Return exactly the lines below, starting with the one that has "1 −x, 2 +y, 3 −y. -/" and going on through the one that has "deriving DecidableEq, Repr".

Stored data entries
* * * * * * *

-- ==== Sys2Proof/Machine/Mesh.lean ====
section
/-! DEFINITION. Side links, the mesh and the bridges as a wire (R208 to R216): paths, repair hops, bridge ports, flits,
and the contention of class S (R220). -/

namespace Sys2Proof.Machine

/-! ## Paths (R211, R212) -/

/-- The distance of two numbers. -/
def apart (a b : Nat) : Nat := max a b - min a b

/-- Logical hops between two tiles. -/
def tileHops (a b : Nat) : Nat := apart (tileX a) (tileX b) + apart (tileY a) (tileY b)

/-- The inner corner tile of a die (R211). -/
def corner (d : Nat) : Nat :=
  24 * (if d < 2 then 15 else 16) + (if d % 2 = 0 then 11 else 12)

/-- Whether two dies are joined by the relay path: C0 and C3, or C1 and C2. -/
def relayed (a b : Nat) : Bool := a + b == 3

/-- The die that a relay path crosses (R215): it lies beside the source die, across its x bridge. -/
def relayDie (a b : Nat) : Nat := a / 2 * 2 + b % 2

/-- The runs of a path inside dies: pairs of tiles, first and last. -/
def pathRuns (a b : Nat) : List (Nat × Nat) :=
  let da := (dieOf a).val
  let db := (dieOf b).val
  if da = db then [(a, b)]
  else if relayed da db then [(a, corner da), (corner db, b)]
  else if tileY a / 16 = tileY b / 16 then
    let e := 24 * tileY a
    if tileX a < 12 then [(a, e + 11), (e + 12, b)] else [(a, e + 12), (e + 11, b)]
  else
    let x := tileX b
    if tileY a < 16 then [(a, 24 * 15 + x), (24 * 16 + x, b)] else [(a, 24 * 16 + x), (24 * 15 + x, b)]

/-- Logical hops h of a path. -/
def pathHops (a b : Nat) : Nat := ((pathRuns a b).map fun r => tileHops r.1 r.2).foldl (· + ·) 0

/-- Dies D that a path's mesh runs cross. -/
def pathDies (a b : Nat) : Nat := (pathRuns a b).length

/-- The physical column, within its die, of a logical tile (R13): one to the right from a bad tile's place on. -/
def physCol (shifts : SMap Nat) (t : Nat) : Nat :=
  let lx := tileX t % 12
  let key := 16 * (dieOf t).val + tileY t % 16
  match shifts.lookup key with
  | some bad => if bad ≤ lx then lx + 1 else lx
  | none => lx

/-- A router's number: die, local row, physical column. -/
def routerKey (d row col : Nat) : Nat := 208 * d + 13 * row + col

/-- One hop of a run: the router's local row and physical column, and the output taken: 0 +x, 1 −x, 2 +y, 3 −y. -/
structure Hop where
  row : Nat
  col : Nat
  dir : Nat
  deriving DecidableEq, Repr

/-- The hops of a run inside its die, along x in its first row, then along y (R211). -/
def runHops (shifts : SMap Nat) (r : Nat × Nat) : List Hop :=
  let y0 := tileY r.1 % 16
  let y1 := tileY r.2 % 16
  let x0 := physCol shifts r.1
  let x1 := physCol shifts r.2
  ((List.range (apart x0 x1)).map fun i =>
      if x0 ≤ x1 then { row := y0, col := x0 + i, dir := 0 } else { row := y0, col := x0 - i, dir := 1 })
    ++ (List.range (apart y0 y1)).map fun i =>
      if y0 ≤ y1 then { row := y0 + i, col := x1, dir := 2 } else { row := y0 - i, col := x1, dir := 3 }

/-- Failed routers that a run meets on its way, its first and last apart: each adds 2 hops (R211). -/
def failedOn (shifts : SMap Nat) (failed : List Nat) (r : Nat × Nat) : Nat :=
  (((runHops shifts r).drop 1).filter fun h => failed.contains (routerKey (dieOf r.1).val h.row h.col)).length

/-- Hops that a run makes under a repair state. -/
def runPhys (shifts : SMap Nat) (failed : List Nat) (r : Nat × Nat) : Nat :=
  (runHops shifts r).length + 2 * failedOn shifts failed r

* * * * * * *

## Final answer:
/-- One hop of a run: the router's local row and physical column, and the output taken: 0 +x, 1 −x, 2 +y, 3 −y. -/
structure Hop where
  row : Nat
  col : Nat
  dir : Nat
  deriving DecidableEq, Repr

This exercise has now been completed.